Business / Policy Watch

More controls on online payments

By Meng Jing (China Daily) Updated: 2015-08-04 08:08

More controls on online payments

Customers billing purchases at a supermarket in Hangzhou, Zhejiang province. China plans to tighten regulatory controls on the country's nearly 300 online payment firms, including Alibaba Group Holding Ltd's finance affiliate Alipay. [Long Wei / For China Daily]

China plans to tighten regulatory controls on the country's nearly 300 online payment firms, including Alibaba Group Holding Ltd's finance affiliate.

The draft rule, published by the People's Bank of China, the central bank, on Friday, has triggered concerns among the general public as it imposes a cap on the amount that can be spent online via third-party payment platforms.

Industry observers said that rather than making people's life convenient, the draft rule aims to curb online payment companies from providing services that are otherwise provided by financial institutions.

Under the draft, the PBOC plans to limit the amount an individual can pay online to 5,000 yuan ($800) per day through third-party payment accounts, unless the customer's identity can be verified by a security token and electronic signature.

The central bank is seeking public feedback on the move by Aug 28.

Many Internet shoppers expressed their frustration, saying that 5,000 yuan is not enough to buy an iPhone online.
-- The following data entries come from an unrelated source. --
/-- The registers of block GKL. -/
def regsGkl : List RegRow := [
  -- GKL.PHY_CTL
  ⟨0x500000, 0x1000, 9, 0x0, 1, 0x0, 1, 1, true,
    [fs .gklPhyCtlEn 31, fc .gklPhyCtlLaneErrTh 16, fc .gklPhyCtlTrainTmo 0]⟩,
  -- GKL.PHY_STS
  ⟨0x500004, 0x1000, 9, 0x0, 1, 0x0, 1, 1, true,
    [fs .gklPhyStsState 28, fs .gklPhyStsFailWhy 26, fs .gklPhyStsGrpRev 25, fs .gklPhyStsRev 12, fs .gklPhyStsPol 0]⟩,
  -- GKL.SPARE_STS
  ⟨0x500008, 0x1000, 9, 0x0, 1, 0x0, 1, 2, true,
    [fs .gklSpareStsMap 0]⟩,
  -- GKL.SWAP_CMD
  ⟨0x500010, 0x1000, 9, 0x0, 1, 0x0, 1, 1, true,
    [fs .gklSwapCmdGo 31, fs .gklSwapCmdResult 29, fs .gklSwapCmdGrp 8, fs .gklSwapCmdPos 0]⟩,
  -- GKL.LPBK_CTL
  ⟨0x500014, 0x1000, 9, 0x0, 1, 0x0, 1, 1, true,
    [fs .gklLpbkCtlRefused 31, fs .gklLpbkCtlMode 0]⟩,
  -- GKL.LPBK_ERR
  ⟨0x500018, 0x1000, 9, 0x0, 1, 0x0, 1, 1, true,
    [fs .gklLpbkErrLane 24, fs .gklLpbkErrCount 0]⟩,
  -- GKL.EYE
  ⟨0x500020, 0x1000, 9, 0x0, 1, 0x0, 1, 1, true,
    [fs .gklEyeLane 24, fs .gklEyeHeight 16, fs .gklEyeWidth 8]⟩,
  -- GKL.PTX_EQ
  ⟨0x508030, 0x0, 1, 0x0, 1, 0x0, 1, 1, true,
    [fc .gklPtxEqPost 8, fc .gklPtxEqPre 0]⟩,
  -- GKL.LNK_CTL
  ⟨0x500100, 0x1000, 9, 0x0, 1, 0x0, 1, 1, true,
    [fc .gklLnkCtlIdleNs 16, fc .gklLnkCtlSelEn 4, fc .gklLnkCtlMaxminor 0]⟩,
  -- GKL.LNK_STS
  ⟨0x500104, 0x1000, 9, 0x0, 1, 0x0, 1, 1, true,
    [fs .gklLnkStsState 28, fs .gklLnkStsMajor 24, fs .gklLnkStsMinor 20, fs .gklLnkStsTxSel 19, fs .gklLnkStsRxSel 18, fs .gklLnkStsDownWhy 12, fs .gklLnkStsNes 0]⟩,
  -- GKL.LNK_SEQ
  ⟨0x500108, 0x1000, 9, 0x0, 1, 0x0, 1, 1, true,
    [fs .gklLnkSeqTxNext 12, fs .gklLnkSeqTxAcked 0]⟩,
  -- GKL.LNK_ERR
  ⟨0x50010c, 0x1000, 9, 0x0, 1, 0x0, 1, 1, true,
    [fs .gklLnkErrCrcFail 16, fs .gklLnkErrReplay 0]⟩,
  -- GKL.LNK_ERR2
  ⟨0x500110, 0x1000, 9, 0x0, 1, 0x0, 1, 1, true,
    [fs .gklLnkErr2Dup 16, fs .gklLnkErr2NakSent 8, fs .gklLnkErr2BypBad 0]⟩,
  -- GKL.LNK_FEC
  ⟨0x500114, 0x1000, 9, 0x0, 1, 0x0, 1, 1, true,
    [fs .gklLnkFecCorr 0]⟩,
  -- GKL.CRD_t
  ⟨0x500140, 0x1000, 9, 0x4, 8, 0x0, 1, 1, true,
    [fs .gklCrdHavail 16, fs .gklCrdDavail 0]⟩,
  -- GKL.SYS_ID
  ⟨0x50f000, 0x0, 1, 0x0, 1, 0x0, 1, 1, false,
    [fc .gklSysIdSystemId 0]⟩,
  -- GKL.SYS_CFG
  ⟨0x50f004, 0x0, 1, 0x0, 1, 0x0, 1, 1, false,
    [fc .gklSysCfgMembers 0]⟩,
  -- GKL.SYS_LINK_d
  ⟨0x50f010, 0x0, 1, 0x4, 4, 0x0, 1, 1, false,
    [fc .gklSysLinkV 31, fc .gklSysLinkPeerPkg 2, fc .gklSysLinkPeerDie 0]⟩,
  -- GKL.SYS_ROUTE_p
  ⟨0x50f020, 0x0, 1, 0x4, 8, 0x0, 1, 1, false,
    [fc .gklSysRouteV 31, fs .gklSysRouteBad 30, fc .gklSysRouteExitDie 0]⟩,
  -- GKL.SYS_STS
  ⟨0x50f040, 0x0, 1, 0x0, 1, 0x0, 1, 1, false,
    [fs .gklSysStsQuorum 31, fs .gklSysStsFresh 30, fs .gklSysStsLeadPkg 27, fs .gklSysStsReach 16, fs .gklSysStsLost 8]⟩]

/-- The registers of block PORT. -/
def regsPort : List RegRow := [
  -- PORT.PCFG
  ⟨0x800000, 0x10000, 12, 0x0, 1, 0x0, 1, 1, true,
    [fc .portPcfgMaxspd 5, fc .portPcfgLoptEn 4, fc .portPcfgBif 0]⟩,
  -- PORT.LPCFG
  ⟨0x800010, 0x10000, 12, 0x4, 4, 0x0, 1, 1, true,
    [fc .portLpcfgAutoBind 23, fc .portLpcfgVcs 16, fc .portLpcfgBind 4, fc .portLpcfgRole 0]⟩,
  -- PORT.LSTS
  ⟨0x800100, 0x10000, 12, 0x10, 4, 0x0, 1, 1, true,
    [fs .portLstsCfgBad 31, fs .portLstsBound 30, fs .portLstsBoundVcs 23, fs .portLstsCxlVer 20, fs .portLstsFlit 18, fs .portLstsIdeOn 17, fs .portLstsPrsnt 16, fs .portLstsMld 15, fs .portLstsMem 14, fs .portLstsCache 13, fs .portLstsIo 12, fs .portLstsWidth 8, fs .portLstsSpeed 5, fs .portLstsContained 1, fs .portLstsLinkUp 0]⟩,
  -- PORT.CONT
  ⟨0x800104, 0x10000, 12, 0x10, 4, 0x0, 1, 1, true,
    [fs .portContSynCnt 8, fs .portContDpcTrig 7, fs .portContReason 4, fs .portContSwTrig 3, fs .portContCaSel 2, fs .portContNfTrig 1]⟩,
  -- PORT.LPM_CTL
  ⟨0xbf0000, 0x0, 1, 0x0, 1, 0x0, 1, 1, false,
    [fc .portLpmCtlL1En 1, fc .portLpmCtlL0pEn 0]⟩]

/-- The registers of block CLU. -/
def regsClu : List RegRow := [
  -- CLU.FWD_CTL
  ⟨0xc00000, 0x10000, 6, 0x0, 1, 0x0, 1, 1, true,
    [fs .cluFwdCtlCfgBad 31, fc .cluFwdCtlCtDis 1, fc .cluFwdCtlCtPref 0]⟩,
  -- CLU.CMIN_k
  ⟨0xc00010, 0x10000, 6, 0x4, 4, 0x0, 1, 1, true,
    [fc .cluCminCminHi 16, fc .cluCminCminLo 0]⟩,
  -- CLU.SHR_CTL
  ⟨0xc00020, 0x10000, 6, 0x0, 1, 0x0, 1, 1, true,
    [fs .cluShrCtlPool 16, fc .cluShrCtlEgrShrMax 0]⟩,
  -- CLU.MARK
  ⟨0xc00030, 0x10000, 6, 0x0, 1, 0x0, 1, 1, true,
    [fc .cluMarkCgSev 31, fc .cluMarkSev 16, fc .cluMarkMod 0]⟩,
  -- CLU.FELL
  ⟨0xc00040, 0x10000, 6, 0x0, 1, 0x0, 1, 1, true,
    [fs .cluFellMir 16, fs .cluFellMig 0]⟩,
  -- CLU.OCC_q
  ⟨0xc00100, 0x10000, 6, 0x4, 8, 0x0, 1, 1, true,
    [fs .cluOccPeak 16, fs .cluOccCells 0]⟩,
  -- CLU.SHR_STS
  ⟨0xc00120, 0x10000, 6, 0x0, 1, 0x0, 1, 1, true,
    [fs .cluShrStsFree 0]⟩]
In an unusual gesture, the central bank issued a follow-up statement during the weekend to clarify the "misunderstanding" of the draft rule. It said that customers with at least five methods of verifications can open a so-called "comprehensive account", which limits annual online or mobile payments to 200,000 yuan per person.

With three to five verification methods, customer can only open a "consumption account", with an annual transaction limit of 100,000 yuan.

Ma Tao, an Internet finance analyst at consultancy firm Analysys International, said that people's user experience is expected to remain more or less the same as online payment firms will work closely with banks to provide verifications that can live up to the requirement.

"The goal of the draft rule is to limit the business portfolio carried out by third-party payment firms as an increasing number of them have expanded their business to engage in peer-to-peer lending, wealth management and other services that were earlier offered by financial institutions in China," he said.

With mobile Internet becoming an increasingly integral part of people's lives, especially for those in urban areas, Internet-based payments have been adopted on an increasing number of occasions, from online shopping to more and more offline supermarkets, restaurants and cinemas.

Internet finance is also posing a rising threat to Chinese brick-and-mortar banks, which have lobbied for more regulations on third-party payments and peer-to-peer lending platforms.

Statistics from iResearch Consulting Group show that China's third-party payment market jumped 50.3 percent year-on-year to 8.08 trillion yuan last year.

However, Ma said the business of Alipay, China's largest online payment tool backed by Alibaba, and Tenpay, the payment tool under Tencent Holdings Ltd, will remain intact as the two online payment leaders, with a combined market share of 69.1 percent in 2014, have made a lot of efforts to evolve from an online payment tool to a comprehensive online finance services provider.

"Both of the giants have already gained licences to operate online banks. But for small online payment firms, the draft regulation will restrict their innovation capabilities and make it difficult for them to compete in the long run," said Ma.